Respostas para as perguntas mais comuns sobre o Global-Data-Finance.


Instalação e Configuração

Como instalar o Global-Data-Finance?

pip install globaldatafinance

Veja o guia completo de instalação para mais detalhes.

Qual versão do Python é necessária?

Global-Data-Finance requer Python 3.12 ou superior. Versões anteriores não são suportadas.

Posso usar em ambiente virtual?

Sim, e é altamente recomendado! Use venv ou conda:

python -m venv venv
source venv/bin/activate  # Linux/macOS
pip install globaldatafinance

Uso Geral

Onde os arquivos são salvos?

Os arquivos são salvos no diretório especificado em destination_path. Por exemplo:

cvm.download(destination_path="/home/usuario/dados")
# Arquivos salvos em: /home/usuario/dados/

Como verificar quais documentos estão disponíveis?
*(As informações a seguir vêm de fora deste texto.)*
theorem BeginsWrite.programsWords : ProgramsWords (s.withCr (programFields s.cr)) :=
  ⟨h.ready.unmarked, h.idle, h.not_sticky, (crMode_eq_program_iff _).mpr ⟨rfl, rfl, rfl⟩, h.psize⟩

/-- A word that is not yet programmed is still free (rule R201). -/
theorem BeginsWrite.freeWord {j : Nat} (hj : j < writeWords n) :
    FreeWord (wordsProgrammed a.toNat data (s.withCr (programFields s.cr)) j) (a + BitVec.ofNat 32 (4 * j)) := by
  obtain ⟨haddress, hprot, herased⟩ := h.free j hj
  rw [wordsProgrammed_frame]
  refine ⟨haddress, hprot, fun b hb => ?_⟩
  refine (readByte_wordsProgrammed_outside ?_).trans (herased b hb)
  rw [h.address j hj]
  omega

omit h in
theorem expansionOf_write (p : Params) :
    expansionOf p (.write a n data) = some (Expansion.ofList (writeTxns p a n data)) :=
  congrArg some (writeExpansion_eq p a n data)

/-- WRITE's head: CR is open and selects a program (rule R239). -/
theorem BeginsWrite.cycles_head (m : Nat) : cycles (m + 5) (.write a n data) s =
    cycles m (.write a n data)
      (controlStage s (.write a n data) 5 (programFields s.cr) (openCr s s.cr)) := by
  have hm := h.ready.unmarked
  have ⟨_, _, hrun⟩ := h.ready
  have hi : expansionOf s.params (.write a n data) = some (Expansion.ofList (writeTxns s.params a n data)) :=
    expansionOf_write s.params
  have hstart : exec (.write a n data) s =
      .next (runCommand (.write a n data) true (Expansion.ofList (writeTxns s.params a n data)) s) := by
    rw [← h.admitted, ← writeExpansion_eq]
    rfl
  obtain ⟨w, hw⟩ := writeTxns_next s.params a n data (Nat.zero_le _)
  rw [cycles_unlock (m + 2) hi hm h.idle hstart hrun h.locked rfl, cycles_readCr (m + 1) hi hm h.idle rfl rfl,
    cycles_modifyCr m hi hm h.idle h.fits rfl rfl rfl hw, CrFields.modify_setPg]

/-- WRITE's words, each completed by the engine (rules R201, R239). -/
theorem BeginsWrite.cycles_words (m : Nat) (v : Word) {j : Nat} (hj : j ≤ writeWords n) :
    cycles (m + j) (.write a n data) (controlStage s (.write a n data) 5 (programFields s.cr) v) =
      cycles m (.write a n data)
        (controlStage (wordsProgrammed a.toNat data (s.withCr (programFields s.cr)) j) (.write a n data) (5 + j)
          (programFields s.cr) v) := by
  induction j generalizing m with
  | zero => rfl
  | succ j ih =>
    have hwords := h.programsWords.wordsProgrammed (a := a.toNat) (data := data) (j := j)
    have hfree := h.freeWord (Nat.lt_of_succ_le hj)
    have hcr : (wordsProgrammed a.toNat data (s.withCr (programFields s.cr)) j).cr = programFields s.cr := by
      rw [wordsProgrammed_frame]
      rfl
    obtain ⟨w, hw⟩ := writeTxns_next _ a n data hj
    have hword := cycles_writeWord (v := v) (expansionOf_write _) hwords hfree
      (writeTxns_word _ a n data (Nat.lt_of_succ_le hj)) hw m
    rw [hcr, h.address j (Nat.lt_of_succ_le hj)] at hword
    rw [← Nat.add_assoc, Nat.add_right_comm, ih (m + 1) (Nat.le_of_succ_le hj), hword]
    rfl

omit h in
/-- WRITE's tail: PG is cleared and CR locked (rule R239). -/
theorem cycles_write_tail {f : CrFields} {v : Word} (hm : marked s = false) (hp : s.pend = .none)
    (hf : f.Fits s.params) :
    ∃ v', cycles 5 (.write a n data)
      (controlStage s (.write a n data) (5 + writeWords n) (programFields f) v) = .next { s with
        cr := { f with pg := false, ser := false, mer := false }
        ks := .wait1
        rdata := v'
        run := none
        result := .nothing
        held := false } := by
  have hi : expansionOf s.params (.write a n data) = some (Expansion.ofList (writeTxns s.params a n data)) :=
    expansionOf_write s.params
  have tail := writeTxns_tail s.params a n data
  have hprogram : (programFields f).Fits s.params := hf
  have hcleared : CrFields.Fits s.params { f with pg := false, ser := false, mer := false } := hf
  refine ⟨openCr s { f with pg := false, ser := false, mer := false }, ?_⟩
  rw [cycles_pollSr 4 hi hm hp (k := 5 + writeWords n) (tail 0) (tail 1), cycles_readCr 3 hi hm hp (tail 1) (tail 2),
    cycles_modifyCr 2 hi hm hp hprogram rfl rfl (tail 2) (tail 3), CrFields.modify_clearPg,
    cycles_readCr 1 hi hm hp (tail 3) (tail 4), cycles_lockCr hi hm hp hcleared (tail 4) (tail 5)]

/-- The whole run: the words are programmed, and CR is idle and locked again. -/
theorem BeginsWrite.cycles : ∃ v, cycles (10 + writeWords n) (.write a n data) s =
    .next { wordsProgrammed a.toNat data (s.withCr (programFields s.cr)) (writeWords n) with
      cr := { s.cr with pg := false, ser := false, mer := false }
      ks := .wait1
      rdata := v
      run := none
      result := .nothing
      held := false } := by
  have hwords := h.programsWords.wordsProgrammed (a := a.toNat) (data := data) (j := writeWords n)
  have hfits : s.cr.Fits (wordsProgrammed a.toNat data (s.withCr (programFields s.cr)) (writeWords n)).params := by
    rw [wordsProgrammed_frame]
    exact h.fits
  have hcount : 10 + writeWords n = 5 + writeWords n + 5 := by omega
  rw [hcount, h.cycles_head, h.cycles_words 5 _ (Nat.le_refl _)]
  exact cycles_write_tail hwords.unmarked hwords.idle hfits
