-- ==== Sys2Proof/Syntax.lean ====
section
/-! DEFINITION. The instructions: one constructor for every row of the opcode table.
An encoded instruction holds the fields of its word, raw, under the table's own letters (02_encoding.md
R14, R19; `z` is the boundary bit B of R12, on the rows where it is free).  A row without an encoding is a step
of a device; its constructor holds which unit acts and the outcomes the machine itself does not decide; a mailbox or debug
command takes its operands from the registers the driver wrote.  The constructors without fields stand last. -/
namespace Sys2Proof

/-- A word of a core's storage that ECC protects (R369): a warp slot's register (file V with a lane, G, P, M), an element of a
physical tile, a granule of the slice, and with it the stack cache over it (R178), a warp slot's phase-buffer entry for a
granule, a granule of the snapshot. -/
inductive Store where
  | v (slot r lane : Nat)
  | g (slot r : Nat)
  | p (slot r : Nat)
  | m (slot r : Nat)
  | tile (t elem : Nat)
  | granule (n : Nat)
  | phase (slot gran : Nat)
  | snap (gran : Nat)
  deriving DecidableEq, Repr

/-- A word whose code is found in error (R5, R369): where it stands, and whether the code cannot correct it. -/
structure EccHit where
  loc : Store
  bad : Bool
  deriving DecidableEq, Repr

/-- What a corrected flit carries (R224, R407): whether its MAC matches, and the ASID, the label handle and the ACL handle of the
sender. -/
structure Flit where
  macOk : Bool
  asid : Nat
  label : Nat
  acl : Nat
  deriving DecidableEq, Repr

/-- The end of an attestation (R224, R403): whether it succeeded, and the handle tables that the two sides exchange: the owner
set of each of the peer's label handles, and the handle here of each of its ACL handles. -/
structure Attested where
  ok : Bool
  labels : List (Nat × List Nat)
  acls : List (Nat × Nat)
  deriving DecidableEq, Repr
Use os métodos get_available_*:

# Para CVM
cvm = FundamentalStocksDataCVM()
docs = cvm.get_available_docs()
years = cvm.get_available_years()

# Para B3
b3 = HistoricalQuotesB3()
assets = b3.get_available_assets()
years = b3.get_available_years()

Documentos CVM

Quais tipos de documentos posso baixar?

  • DFP: Demonstrações Financeiras Padronizadas
  • ITR: Informações Trimestrais
  • FRE: Formulário de Referência
  • FCA: Formulário Cadastral
  • CGVN: Código de Governança
  • VLMO: Valores Mobiliários
  • IPE: Informações Periódicas e Eventuais

Veja Documentos CVM para detalhes.

Como baixar apenas um tipo de documento?

cvm.download(
    destination_path="/data",
    list_docs=["DFP"],  # Apenas DFP
    initial_year=2022
)

O que é extração automática?

Com automatic_extractor=True, os arquivos ZIP são automaticamente extraídos e convertidos para formato Parquet:

cvm.download(
    destination_path="/data",
    list_docs=["DFP"],
    automatic_extractor=True  # Converte para Parquet
)

Como lidar com downloads interrompidos?

A biblioteca possui retry automático. Para maior robustez, implemente sua própria lógica de retry (veja estratégia de retry).


Cotações B3

Onde obter arquivos COTAHIST?

Baixe do site oficial da B3:
🔗 https://www.b3.com.br/pt_br/market-data-e-indices/servicos-de-dados/market-data/historico/mercado-a-vista/cotacoes-historicas/

Qual a diferença entre modo fast e slow?

Modo Performance CPU RAM Quando usar
fast Alta Alto ~2GB Máquinas com bons recursos (padrão)
slow Moderada Baixo ~500MB Recursos limitados
# Modo fast (padrão)
result = b3.extract(..., processing_mode="fast")

# Modo slow
result = b3.extract(..., processing_mode="slow")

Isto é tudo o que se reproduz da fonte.